Fibrinogen deficiency, also known as factor I deficiency, is a rare inherited bleeding disorder related to fibrinogen function in the coagulation cascade. It is typically subclassified into four distinct fibrinogen disorders: afibrinogenemia, hypofibrinogenemia, dysfibrinogenemia, and hypodysfibrinogenemia.

Congenital afibrinogenemia is defined as a lack of fibrinogen in the blood, clinically <20 mg/deciliter of plasma. The frequency of this disorder is estimated at between 0.5 and 2 per million. Within the United States, afibrinogenemia accounts for 24% of all inherited abnormalities of fibrinogen, while hypofibrinogenemia and dysfibrinogenemia account for 38% each.
Congenital hypofibrinogenemia is defined as a partial deficiency of fibrinogen, clinically 20–80/deciliter of plasma. Estimated frequency varies from <0.5 to 3 per million.
Dysfibrinogenemia may be congenital or acquired, and is defined as malfunctioning or non-functioning fibrinogen in the blood, albeit at normal concentrations: 200–400 mg/deciliter of plasma. The congenital disorder is estimated to a frequency varying between 1 and 3 per million.
Congenital hypodysfibrinogenemia is an extremely rare, partial deficiency of fibrinogen that is also malfunctioning.

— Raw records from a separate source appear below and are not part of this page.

-- ==== Sys2Proof/Machine/Special.lean ====
section
/-! DEFINITION. The special functions: exp2 and log2 of the SFU, with the bounds and the order of Table 7.4 and R184, and the functions of the shipped
library within the errors of Table 7.7 (R181 to R184, R193). Log entry 11. -/

namespace Sys2Proof.Machine

/-! ### Exact functions to 240 binary places -/

/-- 1 in fixed point. -/
def fxOne : Nat := 2 ^ 240
/-- Product in fixed point. -/
def fxMul (a b : Int) : Int := a * b / (fxOne : Int)

/-- z + z³/3 + z⁵/5 + …, the inverse hyperbolic tangent, of |z| ≤ 1/3; with alternating signs the inverse tangent. -/
def fxOdd (alternate : Bool) (z : Int) : Int :=
  let z2 := if alternate then -(fxMul z z) else fxMul z z
  ((List.range 90).foldl (fun (a : Int × Int) k => (fxMul a.1 z2, a.2 + a.1 / ((2 * k + 1 : Nat) : Int))) (z, 0)).2

/-- ln 2. -/
def fxLn2 : Int := 2 * fxOdd false ((fxOne : Int) / 3)
/-- π, by Machin's formula. -/
def fxPi : Int := 16 * fxOdd true ((fxOne : Int) / 5) - 4 * fxOdd true ((fxOne : Int) / 239)
/-- e^r for 0 ≤ r < 1. -/
def fxExp (r : Int) : Int :=
  ((List.range 64).foldl (fun (a : Int × Int) k => (fxMul a.1 r / ((k + 1 : Nat) : Int), a.2 + a.1)) ((fxOne : Int), 0)).2

/-- A dyadic in fixed point. -/
def Dy.fx (x : Dy) : Int := (x.scale 240).floor
/-- A quotient of positive dyadics, to 300 places of the divisor's scale. -/
def Dy.quot (a b : Dy) : Dy := ⟨a.m * 2 ^ 300 / b.m, a.e - b.e - 300⟩
/-- One. -/
def Dy.one : Dy := ⟨1, 0⟩
/-- The greater of two. -/
def Dy.max (a b : Dy) : Dy := if a.lt b then b else a

/-- e^y, of a y held within ±2,000. -/
def expOf (y : Dy) : Dy :=
  let y := if y.lt ⟨-2000, 0⟩ then ⟨-2000, 0⟩ else if (⟨2000, 0⟩ : Dy).lt y then ⟨2000, 0⟩ else y
  let n := y.fx / fxLn2
  ⟨fxExp (y.fx - n * fxLn2), n - 240⟩

/-- A positive number as 2^e × m with m in [0.75, 1.5) (R182 step 2). -/
def splitLog (x : Dy) : Int × Dy :=
  let l := floorLog2 x.m.natAbs 1
  let m : Dy := ⟨x.m, -l⟩
  if m.lt ⟨3, -1⟩ then (l + x.e, m) else (l + x.e + 1, m.scale (-1))

/-- ln x of a positive x. -/
def lnOf (x : Dy) : Dy :=
  let (e, m) := splitLog x
  let z := (m.sub .one).fx * (fxOne : Int) / (m.add .one).fx
  ⟨e * fxLn2 + 2 * fxOdd false z, -240⟩

/-- √x of a positive x. -/
def sqrtOf (x : Dy) : Dy :=
  let e := x.e - 480 - x.e % 2
  ⟨Nat.sqrt (x.m.natAbs * 2 ^ (x.e - e).toNat), e / 2⟩

/-- √(8/π). -/
def geluScale : Dy := sqrtOf (Dy.quot ⟨8, 0⟩ ⟨fxPi, -240⟩)

/-! ### What an error bound leaves open -/

/-- Codes of the FP32 magnitudes within `n` units of the last place of an exact magnitude, or within 2^−126 where `small` allows that. Near a power of two the
lower end stays above that of the numbers below it, so both ends rise with the magnitude. -/
def withinUlps (n : Nat) (small : Bool) (x : Dy) : Nat × Nat :=
  if x.m ≤ 0 then (0, if small then 0x00800000 else 0) else
  let slack := x.scale (-90)
  let err := fun (k : Int) => let u : Dy := ⟨n, Max.max k (-149)⟩; if small then u.max ⟨1, -126⟩ else u
  let k := floorLog2 x.m.natAbs 1 + x.e
  let lo := (((x.sub slack).sub (err (k - 23)))).max ((⟨1, k⟩ : Dy).sub (err (k - 24)))
  let hi := (x.add slack).add (err (k - 23))
  (if lo.m ≤ 0 then 0 else min 0x7F800000 (fp32.magCode .away lo.m.natAbs 1 lo.e), min 0x7F800000 (fp32.magCode .zero hi.m.natAbs 1 hi.e))

/-- A number held between two. -/
def clampNat (lo hi x : Nat) : Nat := Max.max lo (min hi x)

/-! ### exp2 and log2 (R181 to R184) -/

/-- FP32 result of the SFU: denormal results are zero. -/
def roundSFU (x : FV) : FV := roundME x

/-- A denormal FP32 value, or zero. -/
def tiny (x : FV) : Bool := x.dy.abs.lt ⟨1, -126⟩

/-- Value of exp2's polynomial at the start of a segment: 1 for segment 0, no less than at the segment before; 2 past the last (R181, R184). -/
def exp2Start (s : Nat) : Dy :=
  if 64 ≤ s then ⟨1, 1⟩ else
  (List.range s).foldl (fun b j => b.max ⟨Config.exp2Coef (Fin.ofNat 64 (j + 1)) 0, -62⟩) Dy.one

/-- The polynomial of a segment at t, no greater than at the start of the next one (R181 step 4, R184). -/
def exp2Poly (s : Nat) (t : Dy) : Dy :=
  let seg := Fin.ofNat 64 s
  let c := fun (i : Fin 3) => (⟨Config.exp2Coef seg i, -62⟩ : Dy)
  let p := (exp2Start s).add (t.mul ((c 1).add (t.mul (c 2))))
  let top := exp2Start (s + 1)
  if p.lt top then p else top

/-- exp2 of an FP32 value (R181, R183, R184): the polynomial's result where it lies within one unit of the exact function's last place, else the
nearest result that does. -/
def sfuExp2 (x : FV) : FV :=
  match x with
  | .nan => .nan
  | .inf s => if s then .fin false 0 0 else .inf false
  | x =>
    if tiny x then .fin false 1 0
    else if !(x.dy.lt ⟨128, 0⟩) then .inf false
    else if x.dy.lt ⟨-160, 0⟩ then .fin false 0 0
    else
      let n := x.dy.floor
      let f := x.dy.sub (.ofInt n)
      if f.m = 0 then (if n < -126 then .fin false 0 0 else .fin false 1 n) else
      let exact : Dy := ⟨fxExp (fxMul f.fx fxLn2), n - 240⟩
      if (roundSFU (.ofDy exact)).isZero then .fin false 0 0 else
      let s := (f.scale 6).floor.toNat
      let p := exp2Poly s (f.sub ⟨s, -6⟩)
      let lo := fp32.magCode .zero exact.m.natAbs 1 exact.e
      fp32.decode (Max.max 0x00800000 (clampNat lo (lo + 1) (fp32.encode (.ofDy (p.scale n)))))

/-- Width of a segment of log2, and where it starts (R182 step 3). -/
def log2Segment (i : Nat) : Dy × Dy :=
  if i < 32 then (⟨1, -7⟩, (⟨3, -2⟩ : Dy).add ⟨i, -7⟩) else (⟨1, -6⟩, Dy.one.add ⟨(i : Int) - 32, -6⟩)

/-- The polynomial of a segment in t, without its constant term; its slope is never negative on the segment (R182 step 4, R184). -/
def log2Rise (i : Nat) (t : Dy) : Dy :=
  let seg := Fin.ofNat 64 i
  let c := fun (j : Fin 4) => (⟨Config.log2Coef seg j, -62⟩ : Dy)
  let w := (log2Segment i).1
  let least := w.mul (((c 2).abs.scale 1).add ((w.mul (c 3).abs).mul ⟨3, 0⟩))
  t.mul (((c 1).max least).add (t.mul ((c 2).add (t.mul (c 3)))))

/-- Value of log2's polynomials at the start of a segment: rising from segment to segment, zero at 1 (R184). -/
def log2Start (i : Nat) : Dy :=
  let raw := fun j => if j = 31 then log2Rise 31 ⟨-1, -7⟩ else (⟨Config.log2Coef (Fin.ofNat 64 j) 0, -62⟩ : Dy)
  let low := fun j => (List.range j).foldl (fun b k => b.max (raw (k + 1))) (raw 0)
  let cut := fun (x top : Dy) => if x.lt top then x else top
  if i < 32 then cut (low i) Dy.zero
  else
    let seam := (cut (raw 0) Dy.zero).add .one
    if 64 ≤ i then seam.max Dy.zero
    else cut ((List.range (i - 32)).foldl (fun b k => b.max (raw (33 + k))) Dy.zero) (seam.max Dy.zero)

/-- log2 of an FP32 value (R182 to R184): the polynomial's result where it lies within two units of the exact function's last place, else the nearest
result that does. -/
def sfuLog2 (x : FV) : FV :=
  match x with
  | .nan => .nan
  | .inf s => if s then .nan else .inf false
  | .fin s m e =>
    if tiny (.fin s m e) then .inf true
    else if s then .nan
    else
      let (ex, m1) := splitLog ⟨m, e⟩
      if (m1.sub .one).m = 0 then r32 (.ofDy (.ofInt ex)) else
      let low := m1.lt .one
      let i : Nat := if low then ((m1.sub ⟨3, -2⟩).scale 7).floor.toNat else 32 + ((m1.sub .one).scale 6).floor.toNat
      let p := if i = 31 ∨ i = 32 then log2Rise i (m1.sub .one) else (log2Start i).add (log2Rise i (m1.sub (log2Segment i).2))
      let p := p.max (log2Start i)
      let p := if p.lt (log2Start (i + 1)) then p else log2Start (i + 1)
      let exact : Dy := ⟨(lnOf ⟨m, e⟩).m * (fxOne : Int) / fxLn2, -240⟩
      let v := fp32.encode (.ofDy (p.add (.ofInt ex)))
      let neg := decide (exact.m < 0)
      let (lo, hi) := withinUlps 2 false exact.abs
      fp32.decode ((if neg then 2 ^ 31 else 0) + clampNat lo hi (if (bit v 31) == neg then v % 2 ^ 31 else 0))

/-! ### The shipped library (R193, Table 7.7) -/

/-- Micro-operations of a shipped program. -/
def libraryLength (n : Nat) : Nat := [9, 10, 9, 14, 24, 22, 15, 20, 10, 12].getD n 0
/-- Its maximum error in units of the last place. -/
def libraryUlps (n : Nat) : Nat := [1, 1, 2, 3, 4, 5, 4, 3, 2, 3].getD n 0

/-- Results that Table 7.7 states outright; `y` is P·x rounded to FP32. -/
def librarySpecial (n : Nat) (x p y : FV) : Option FV :=
  let zero := FV.fin false 0 0
  let one := FV.fin false 1 0
  if x == .nan then some .nan else
  match n with
  | 0 => if x.isZero || (x.isFin && !((⟨1, -128⟩ : Dy).lt x.dy.abs)) then some (.inf x.sign) else if !x.isFin then some (.fin x.sign 0 0) else none
  | 1 => if x.isZero then some x else if x.sign then some .nan else if !x.isFin then some x else none
  | 2 => if x.isZero then (if x.sign then none else some (.inf false)) else if x.sign then some .nan else if !x.isFin then some zero else none
  | 3 => if x.isFin then none else some (if x.sign then zero else one)
  | 4 => if x.isFin && (x.dy.abs.mul ⟨10, 0⟩).lt ⟨91, 0⟩ then none else some (if x.sign then one.neg else one)
  | 7 => if !x.sign && !(x.lt (.fin false 20 0)) then some x else if x.isFin then none else some zero
  | 8 => if y == .nan then some .nan else if y.isFin then (if (y.dy.mul ⟨100, 0⟩).lt ⟨8873, 0⟩ then none else some (.inf false))
    else some (if y.sign then zero else .inf false)
  | 9 => if x.isZero then some (p.neg.mul (.inf false)) else if x.sign then some .nan else if !x.isFin then some (p.mul x) else if p.isFin then none
    else some (p.mul (.ofDy (lnOf x.dy)))
  | _ => if x.isFin then none else some (if x.sign then .fin true 0 0 else x)

/-- 1/(1 + e^−u). -/
def sigmoidOf (u : Dy) : Dy :=
  let w := expOf u.abs.neg
  Dy.quot (if u.m < 0 then w else Dy.one) (Dy.one.add w)

/-- The exact function of a shipped program at a finite input: its sign and, to 60 places and more, its magnitude. -/
def libraryExact (n : Nat) (x p y : Dy) : Bool × Dy :=
  let neg := decide (x.m < 0)
  let a := x.abs
  match n with
  | 0 => (neg, Dy.quot .one a)
  | 1 => (false, sqrtOf a)
  | 2 => (false, Dy.quot .one (sqrtOf a))
  | 3 => (false, sigmoidOf x)
  | 4 => let w := expOf (a.scale 1).neg; (neg, Dy.quot (Dy.one.sub w) (Dy.one.add w))
  | 5 =>
    let c := Dy.quot ((a.mul ⟨1000000, 0⟩).add ((a.mul (a.mul a)).mul ⟨44715, 0⟩)) ⟨1000000, 0⟩
    let u := geluScale.mul c
    (neg, a.mul (sigmoidOf (if neg then u.neg else u)))
  | 6 => (neg, a.mul (sigmoidOf x))
  | 7 => (false, (x.max .zero).add (lnOf (Dy.one.add (expOf a.neg))))
  | 8 => (false, expOf y)
  | _ => let v := p.mul (lnOf x); (decide (v.m < 0), v.abs)

/-- Place of an FP32 code in the order of the numbers: the zeros at 2^31. -/
def orderOf (code : Nat) : Nat := if bit code 31 then 2 ^ 31 - code % 2 ^ 31 else 2 ^ 31 + code % 2 ^ 31
/-- Code at a place of that order; `neg` is the sign of a zero. -/
def codeAt (o : Nat) (neg : Bool) : Nat := if o < 2 ^ 31 then 2 ^ 31 + (2 ^ 31 - o) else if o = 2 ^ 31 ∧ neg then 2 ^ 31 else o - 2 ^ 31

/-- Table 7.7 states the program monotone for a parameter P. -/
def libraryMonotone (n : Nat) (p : FV) : Bool :=
  n == 1 || n == 3 || n == 4 || n == 7 || ((n == 8 || n == 9) && p == fp32.decode 0x3F800000)

/-- The largest result of a program below its last special value: 1 for SIGMOID and TANH, 20 for SOFTPLUS. -/
def libraryTop (n : Nat) : Nat := if n = 3 ∨ n = 4 then 0x3F800000 else if n = 7 then 0x41A00000 else 0x7F800000

/-- A shipped program on one input (R193): the stated value where Table 7.7 states one, else what the program's words give, or where the program is monotone
its own rising curve, held within its error of the exact function. -/
def libraryResult (n : Nat) (x p : FV) (raw : Nat) : Nat :=
  let y := r32 (p.mul x)
  match librarySpecial n x p y with
  | some v => fp32.encode v
  | none =>
    if x.isZero && n == 2 then raw else
    let (neg, mag) := libraryExact n x.dy p.dy y.dy
    let (lo, hi) := withinUlps (libraryUlps n) true mag
    let (lo, hi) := (min lo (libraryTop n), min hi (libraryTop n))
    let want := if libraryMonotone n p then Config.libraryCurve n (orderOf (fp32.encode x)) else orderOf raw
    codeAt (if neg then clampNat (2 ^ 31 - hi) (2 ^ 31 - lo) want else clampNat (2 ^ 31 + lo) (2 ^ 31 + hi) want) neg

end Sys2Proof.Machine
end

Clinically, these disorders are generally associated with an increased diathesis, i.e. propensity, to develop spontaneous bleeding episodes and excessive bleeding after even minor tissue injuries and surgeries; however, individuals with any of these disorders may also exhibit a propensity to pathological thrombosis episodes.
Treatment of these disorders generally involves specialized centers and the establishment of preventive measures designed based on each individuals personal and family histories of the frequency and severity of previous bleeding and thrombosis episodes, and, in a select few cases, the predicted propensity of the genetic mutations which underlie their disorders to cause bleeding and thrombosis.

Signs and symptoms

Afibrinogenemia is typically the most severe of the three disorders. Common symptoms include bleeding of the umbilical cord at birth, traumatic and surgical bleeding, GI tract, oral and mucosal bleeding, spontaneous splenic rupture, and rarely intracranial hemorrhage and articular bleeding.
Symptoms of hypofibrinogenemia varies from mild to severe, but can include bleeding of the GI tract, oral and mucosal bleeding, and very rarely intracranial bleeding. More commonly it presents during traumatic bleeding or surgical procedures. Most cases of dysfibrinogenemia are asymptomatic, but 28% exhibit hemorrhaging similar to that described above while 20% exhibit thrombosis.

Causes

The disorders associated with Factor I deficiency are generally inherited, although certain liver diseases can also affect fibrinogen levels and function. Afibrinogenemia is a recessive inherited disorder, where both parents must be carriers. Hypofibrinogenemia and dysfibrinogenemia can be dominant or recessive. The origin of the disorders is traced back to three possible genes: FGA, FGB, or FGG. Because all three are involved in forming the hexameric glycoprotein fibrinogen, mutations in any one of the three genes can cause the deficiency.

Treatment

The most common type of treatment is cryoprecipitate a fibrinogen concentrate used in a drip to increase fibrinogen levels to normal during surgical procedures or after trauma. RiaSTAP, a factor I concentrate, was approved by the U.S. FDA in 2009 for use when the fibrinogen level was below 50 mg/deciliter of plasma. Recently, antifibrinolytics have also been used to inhibit fibrinolysis. In the case of dysfibrinogenemia that manifests by thrombosis, anticoagulants can be used. Due to the inhibited clotting ability associated with a- and hypofibrinogenemia, anticoagulants including aspirin are advised against.